4. Materials and Methods
4.1. Multistage (Transcript) Targets Search in Online Databases
The first step in this work was searching for the malarial transcriptome, which is available at the PlasmoDB online platform.20 We prioritized transcripts identified in P. falciparum and highly expressed (≥80% expression) simultaneously in all life stages. In addition, we compared those with the organism’s essential genes21 and selected the multistage transcripts identified as essential for further usage.

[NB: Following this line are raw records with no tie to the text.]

/-- ERR[7] is the bit of the STATE error. -/
theorem setErr_state_bit (s : State) : (setErr stateMask s).err.getLsbD 7 = true := by
  simp [stateMask]

/-- What is set stays set if nothing clears it. -/
theorem getLsbD_of_kept {a b : BitVec 8} (h : a &&& b = a) {i : Nat} (ha : a.getLsbD i = true) : b.getLsbD i = true := by
  rw [← h, BitVec.getLsbD_and, Bool.and_eq_true] at ha
  exact ha.2

/-- In a quiet environment a STEP that finds an illegal ASTATE ends with ERR[7] set (R130). -/
theorem asyncStep_invalid_quiet {s : State} (hin : s.inputs = []) (hast : s.astate = 3#2) :
    ∃ t, asyncStep s = .next t ∧ t.err.getLsbD 7 = true := by
  have hstage : stepStage (startStep s) = stageInvalid (startStep s) :=
    stepStage_invalid (by rw [startStep_astate, hast]; decide) (by rw [startStep_astate, hast]; decide)
  have hquiet : (startStep s).inputs = [] := hin
  rw [asyncStep, hstage, stageInvalid_start hquiet rfl]
  generalize hu : afterEvents _ _ (setErr stateMask (startStep s)) = u
  have huin : u.inputs = [] := by rw [← hu]; exact hin
  have hnone {P : Cycle → Prop} : ∀ c ∈ u.inputs, P c := by simp [huin]
  obtain ⟨t, hnext, ht, -⟩ | ⟨_, _, -, hno⟩ := outcome_goesOn (s := u) hnone hnone endStep
    (invalidStart_finishes (startStep s).cfg.cmdTemp (s := u) (by rw [← hu]; rfl))
  · have hbit : u.err.getLsbD 7 = true := by rw [← hu]; exact setErr_state_bit (startStep s)
    rw [outcome_admitted (s := u) hnone] at hnext
    rw [outcome_admitted (s := startStep s) (by rw [Admitted, hquiet]; simp)]
    exact ⟨_, hnext, getLsbD_of_kept (ht.errKept hnone) hbit⟩
  · exact hno.elim

/-- Settles O20: the write of ERR is clearErr, and the STEP that starts in its cycle sets ERR[7] after it. -/
theorem errWriteOneToClear : Obligations.ErrWriteOneToClear := by
  refine ⟨fun s w => ⟨rfl, rfl, fun i hi => clearErr_bit hi w s⟩,
    fun s c w hwf hidle hm hp hast hin hrst hup hhost => ?_⟩
  have hstep : step s = asyncStep (clearErr w (sampleEoc c.eoc { s with inputs := [] })) := by
    rw [step_of_no_command hwf hidle hin hrst (by rw [hhost]; rfl) (by rw [hhost]; rfl), sampled_of_no_upset hup, hhost]
    exact startOwed_async hp hm hidle
  rw [hstep]
  exact asyncStep_invalid_quiet rfl hast

end Sys2Proof.Machine
end

section
/-! SUPPORT, and the obligations settled with it: an operation's cycles with host accesses and eoc edges in them, and all its
transactions answered (R59, R93, R168). -/
namespace Sys2Proof.Machine

/-! ### The wait (R168) -/

theorem waitTicks_bounds (cfg : Config) (us : Nat) : us * cfg.clkHz ≤ waitTicks cfg us * 1000000
    ∧ waitTicks cfg us * 1000000 < us * cfg.clkHz + 1000000 := by
  rw [waitTicks]
  omega

theorem busyTick_history (c : Cycle) (s : State) : (busyTick c s).history = s.history :=
  (hostAccess_frame c.host (sampleEoc c.eoc s)).1
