-- ==== Sys2Proof/Config.lean ====
section
/-! DEFINITION. The names of FMCORE's units and parameter registers, the parameter register file, and
the configuration parameters of spec/00_scope.md R7. The configuration is fixed for an instance; the
model carries it in `State` so that every statement speaks about every instance (assumption 4). -/

namespace Sys2Proof

/-- The four operators of a voice, in the order of their unit codes 0..3 (R8, R133 class OP). -/
inductive OpUnit where
  | a | b1 | b2 | c
  deriving DecidableEq, Repr

/-- The two Attack-Decay-Envelopes of a voice, unit codes 0 and 1 (R133 class ADE). -/
inductive AdeUnit where
  | envA | envB
  deriving DecidableEq, Repr

/-- The three envelopes of a voice, unit codes 0..2 (R133 class ENV): the two ADEs and the VCA. -/
inductive EnvUnit where
  | ade (e : AdeUnit)
  | vca
  deriving DecidableEq, Repr

/-- The kinds of parameter register (R284). -/
inductive Kind where
  | byte | bool | u16 | fp32
  deriving DecidableEq, Repr

/-- The registers of an ADE in the parameter space (R230, R281). -/
inductive AdeField where
  | attack | decay | endLevel | index | gated | retrigger
  deriving DecidableEq, Repr

/-- The registers of the VCA in the parameter space (R230, R281). -/
inductive VcaField where
  | attack | decay | sustain | release | retrigger
  deriving DecidableEq, Repr

/-- The 24 implemented parameter registers (R282): 3 patch-level, 4 ratios, 2 times 6 ADE, 5 VCA. -/
inductive Pid where
  | algorithm
  | feedback
  | mix
  | ratio (u : OpUnit)
  | ade (e : AdeUnit) (f : AdeField)
  | vca (f : VcaField)
  deriving DecidableEq, Repr

/-- One value for each of the four operators. -/
structure PerOp (α : Type) where
  a  : α
  b1 : α
  b2 : α
  c  : α
  deriving DecidableEq, Repr

/-- The parameter registers of one ADE, each with the width of its kind (R282). -/
structure AdeParams where
  attack    : BitVec 16
  decay     : BitVec 16
  endLevel  : Word
  index     : Word
  gated     : Bool
  retrigger : Bool
  deriving DecidableEq, Repr

/-- The parameter registers of the VCA (R282). -/
structure VcaParams where
  attack    : BitVec 16
  decay     : BitVec 16
  sustain   : Word
  release   : BitVec 16
  retrigger : Bool
  deriving DecidableEq, Repr

/-- The parameter register file `PARAM` (R40, R282). A register holds a value of its kind by the
type of its field, so it always holds a legal value (R286). -/
structure Params where
  algorithm : Byte
  feedback  : Word
  mix       : Word
  ratio     : PerOp Word
  envA      : AdeParams
  envB      : AdeParams
  vca       : VcaParams
  deriving DecidableEq, Repr

/-- The configuration parameters (R7). A ROM given as `none` has the nominal contents of R203 or R341;
`some t` replaces them by the table `t`. An entry of `ccMapReset` is `some id` for `(valid 1, id)` and
`none` for `(valid 0, id 0)`. -/
structure Config where
  sr            : Nat
  nv            : Nat
  fifoDepth     : Nat
  notifyDepth   : Nat
  adeShift      : Nat
  sineRom       : Option (List Word)
  noteRom       : Option (List Word)
  patchReset    : Params
  ccMapReset    : List (Option Pid)
  vel0IsNoteOff : Bool
  deriving DecidableEq, Repr

/-- The legal values of the configuration parameters (R7; for `ccMapReset` also R289: a register is
bound to at most one CC number, assumption 10). -/
structure Config.Legal (c : Config) : Prop where
  sr_range      : 4 ≤ c.sr ∧ c.sr ≤ 16777216
  nv_range      : 1 ≤ c.nv ∧ c.nv ≤ 255
  fifo_range    : 1 ≤ c.fifoDepth ∧ c.fifoDepth ≤ 2 ^ 20
  notify_range  : 1 ≤ c.notifyDepth ∧ c.notifyDepth ≤ 256
  shift_range   : c.adeShift ≤ 16
  sine_size     : ∀ t, c.sineRom = some t → t.length = c.sr
  note_size     : ∀ t, c.noteRom = some t → t.length = 128
  cc_size       : c.ccMapReset.length = 128
  cc_distinct   : c.ccMapReset.Pairwise (fun x y => x = none ∨ x ≠ y)

end Sys2Proof
end

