-- ==== Sys2Proof/Machine/Sys.lean ====
section
/-! DEFINITION. The system commands (spec/46_system.md R410 to R416) and the RESET transaction
(spec/70_reset_and_hazards.md R470). -/

namespace Sys2Proof.Machine

/-- NOP (R415). -/
def execNop (s : State) : Out := ok s 0

/-- STRD (R410). -/
def execStrd (s : State) : Out := ok s (statusWord s)

/-- STCLR (R411). -/
def execStclr (mask : Word) (s : State) : Out :=
  ok { s with log := logClearSticky s.log mask } 0

/-- CNTRD (R413). -/
def execCntrd (u : Byte) (s : State) : Out :=
  withUnit s .cntrd (selOfU 6 u) fun k => ok s (logRead s.log k)

/-- CNTCLR (R414). -/
def execCntclr (u : Byte) (s : State) : Out :=
  withUnit s .cntclr (selOfU 6 u) fun k => ok { s with log := logZero s.log k } 0

/-- IDRD (R412). -/
def execIdrd (s : State) : Out := ok s 0x464D0001

/-- The configuration parameter of a select of class CFG (R48, R416). -/
def cfgRead (c : Config) : Nat → Word
  | 0 => BitVec.ofNat 32 c.sr
  | 1 => BitVec.ofNat 32 c.nv
  | 2 => BitVec.ofNat 32 c.fifoDepth
  | 3 => BitVec.ofNat 32 c.notifyDepth
  | 4 => BitVec.ofNat 32 c.adeShift
  | _ => atten c

/-- CFGRD (R416). -/
def execCfgrd (u : Byte) (s : State) : Out :=
  withUnit s .cfgrd (selOfU 6 u) fun k => ok s (cfgRead s.cfg k)

/-- RESET: every piece of state takes its reset value; the configuration and the transactions that
come after it stay (R470, R472, assumption 14). -/
def execReset (s : State) : Out := .next { State.powerOn s.cfg with pending := s.pending }

end Sys2Proof.Machine
end

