-- ==== Sys2Proof/Tests/Slice0.lean ====
section
/-! SUPPORT. Tests. Expected results come from spec/95_test_vectors.md and the rules named, never from
the model; the words of the decode tests are written out from spec/30_encoding.md R132, R137, R140,
R141. The `witness_` theorems show states and operands that meet the hypotheses of the statement they
are named after, at the edges of their ranges. -/

namespace Sys2Proof.Tests

open Sys2Proof Sys2Proof.Machine

/-! ## Small machines -/

/-- Two voices, a FIFO of two samples, a queue of two notifications. -/
def tiny : Config := { Config.default with nv := 2, fifoDepth := 2, notifyDepth := 2 }

/-- `tiny` after reset. -/
def s0 : State := State.powerOn tiny

/-- The state after an instruction. -/
def after (i : Instr) (s : State) : State :=
  match exec i s with
  | .next t => t
  | .fault f => nomatch f
  | .refused _ => s

/-- What an instruction answers on its port. -/
def reply (i : Instr) (s : State) : Response := (after i s).response

/-- `s0` with a note 60 on voice 0. -/
def sOn : State := after (.midiNoteOn 0 60 100) s0

/-- `sOn` with a note 90 on voice 1: no voice is idle. -/
def sBusy : State := after (.midiNoteOn 0 90 100) sOn

/-- `s0` with a full FIFO and a full notification queue. -/
def sFull : State := { s0 with fifo := [9, 0xFFFFFFFF], nq := [.mix, .vca .attack] }

/-- `s0` with CC 74 bound to VCA.ATTACK. -/
def sCc : State := { s0 with ccMap := s0.ccMap.set 74 (some (.vca .attack)) }

/-- `s0` with a velocity of 0 meaning NoteOff. -/
def sVel : State := { sOn with cfg := { tiny with vel0IsNoteOff := true } }

/-- `s0` with parameter `p` written. -/
def sPar (p : Pid) (x : Word) : State := { s0 with params := paramWrite s0.params p x }

/-- `s0` with voice 0 replaced. -/
def sVoice (x : Voice) : State := setVoice s0 0 x

/-- Feedback enabled on operator A with FEEDBACK 16.0 (R205). -/
def sFb : State := { sPar .feedback 0x100000 with fbOwner := ⟨true, .a⟩ }

/-! ## WellFormed refuses ill-formed instructions, check by check -/

theorem test_wf_nibble : (Instr.midiOther 0x9F 1 2).wf 4 = false ∧ (Instr.midiOther 0x80 1 2).wf 4 = false ∧
    (Instr.midiOther 0xB0 1 2).wf 4 = false ∧ (Instr.midiOther 0xA0 1 2).wf 4 = true := by decide

theorem test_wf_unit : (Instr.oprd 0 4).wf 4 = false ∧ (Instr.etrig 0 3).wf 4 = false ∧
    (Instr.eidx 0 2).wf 4 = false ∧ (Instr.erdref 0 1).wf 4 = false ∧ (Instr.prd 5 0).wf 4 = false ∧
    (Instr.cntrd 6).wf 4 = false ∧ (Instr.cfgrd 6).wf 4 = false ∧ (Instr.erdref 0 2).wf 4 = true := by
  decide

theorem test_wf_voice : (Instr.vpitch 4).wf 4 = false ∧ (Instr.vpitch 3).wf 4 = true ∧
    (Instr.oprd 255 0).wf 255 = false := by decide

/-! ## Decoding, every constructor -/

theorem test_decode_fpu :
    decode (.cmd 0b00000000_00000000_00000000_00000000 0x18000 0x8000) = .ok (.nop) ∧
    decode (.cmd 0b00000001_00000000_00000000_00000000 0x18000 0x8000) = .ok (.fmul 0x18000 0x8000) ∧
    decode (.cmd 0b00000010_00000000_00000000_00000000 0x18000 0x8000) = .ok (.fadd 0x18000 0x8000) ∧
    decode (.cmd 0b00000011_00000000_00000000_00000000 0x18000 0x8000) = .ok (.fsub 0x18000 0x8000) ∧
    decode (.cmd 0b00000100_00000000_00000000_00000000 0x18000 0x8000) = .ok (.fshr 0x18000 0x8000) ∧
    decode (.cmd 0b00000101_00000000_00000000_00000000 0x18000 0x8000) = .ok (.fto16 0x18000) ∧
    decode (.cmd 0b00000110_00000000_00000000_00000000 0x18000 0x8000) = .ok (.fxmix 0x18000 0x8000) := by
  decide

theorem test_decode_opu :
    decode (.cmd 0b00010000_00000011_00000010_00000000 0x18000 0x8000) = .ok (.oprot 3 2 0x18000 0x8000) ∧
    decode (.cmd 0b00010001_00000011_00000010_00000000 0x18000 0x8000) = .ok (.oprd 3 2) ∧
    decode (.cmd 0b00010010_00000011_00000010_00000000 0x18000 0x8000) = .ok (.opwr 3 2 0x18000) := by
  decide

theorem test_decode_egu :
    decode (.cmd 0b00100000_00000011_00000010_00000000 0x18000 0x8000) = .ok (.etrig 3 2) ∧
    decode (.cmd 0b00100001_00000011_00000010_00000000 0x18000 0x8000) = .ok (.eretrig 3 2) ∧
    decode (.cmd 0b00100010_00000011_00000010_00000000 0x18000 0x8000) = .ok (.erel 3 2) ∧
    decode (.cmd 0b00100011_00000011_00000010_00000000 0x18000 0x8000) = .ok (.escale 3 2 0x18000) ∧
    decode (.cmd 0b00100100_00000011_00000001_00000000 0x18000 0x8000) = .ok (.eidx 3 1) ∧
    decode (.cmd 0b00100101_00000011_00000010_00000000 0x18000 0x8000) = .ok (.erdcur 3 2) ∧
    decode (.cmd 0b00100110_00000011_00000010_00000000 0x18000 0x8000) = .ok (.erdst 3 2) ∧
    decode (.cmd 0b00100111_00000011_00000010_00000000 0x18000 0x8000) = .ok (.erdcnt 3 2) ∧
    decode (.cmd 0b00101000_00000011_00000010_00000000 0x18000 0x8000) = .ok (.erdref 3 2) := by
  decide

4.2. Active Drugs and Experimental Compounds against Multistage Targets in Online Databases
The predicted amino acid sequences of the multistage targets were then used in a sequence similarity search for known therapeutic targets. Two databases were consulted: DrugBank (https://go.drugbank.com) and Therapeutic Target Database (TTD, dp.idrblab.net/ttd), which provided similar therapeutic target genes and associated drugs to each sequence consulted. Moreover, the similarity between the multistage target sequences and the therapeutic target genes found was checked using BLASTp.22
4.3. Similar Compounds Search by Bioactivity Profile Using Chemical Checker
The drug set found to be associated to therapeutic target genes was explored to find new compounds with possible antimalarial applications, using the online tool Chemical Checker.18 This tool compares any chemical compound to a database of more than 800,000 compounds using five levels of complexity on the bioactivity profile. Each drug was searched, and all compounds with similar bioactivity profile were added to an expanded compounds set.
4.4. Virtual Screening Using Machine Learning Models
The sets of drugs and compounds selected from online databases were virtually screened to identify potential candidates for repurposing against P. falciparum. To accomplish this, a set of in-house QSAR models developed with machine learning (QSAR-ML) algorithms were used. These models were designed to predict the activity of compounds at different stages of the Plasmodium life cycle, including the blood stage (3D7 and W2 strains), liver stage, gametocyte stage, and ookinete stage. The models were generated using the random forest (RF) algorithm, a widely used the ML technique. To extract and interpret the structural and chemical information from the databases and inserted samples, the models utilized various molecular descriptors, such as ECFP descriptors for the 3D7 and W2 models, molecular access system (MACCS) descriptors for the ookinete model, hybrid Mordred and ECFP descriptors for the gametocyte model, and FCFP descriptors for the liver model. Compounds that were predicted to exhibit activity by all five models underwent a filtering process and were considered as potential candidates for experimental evaluation.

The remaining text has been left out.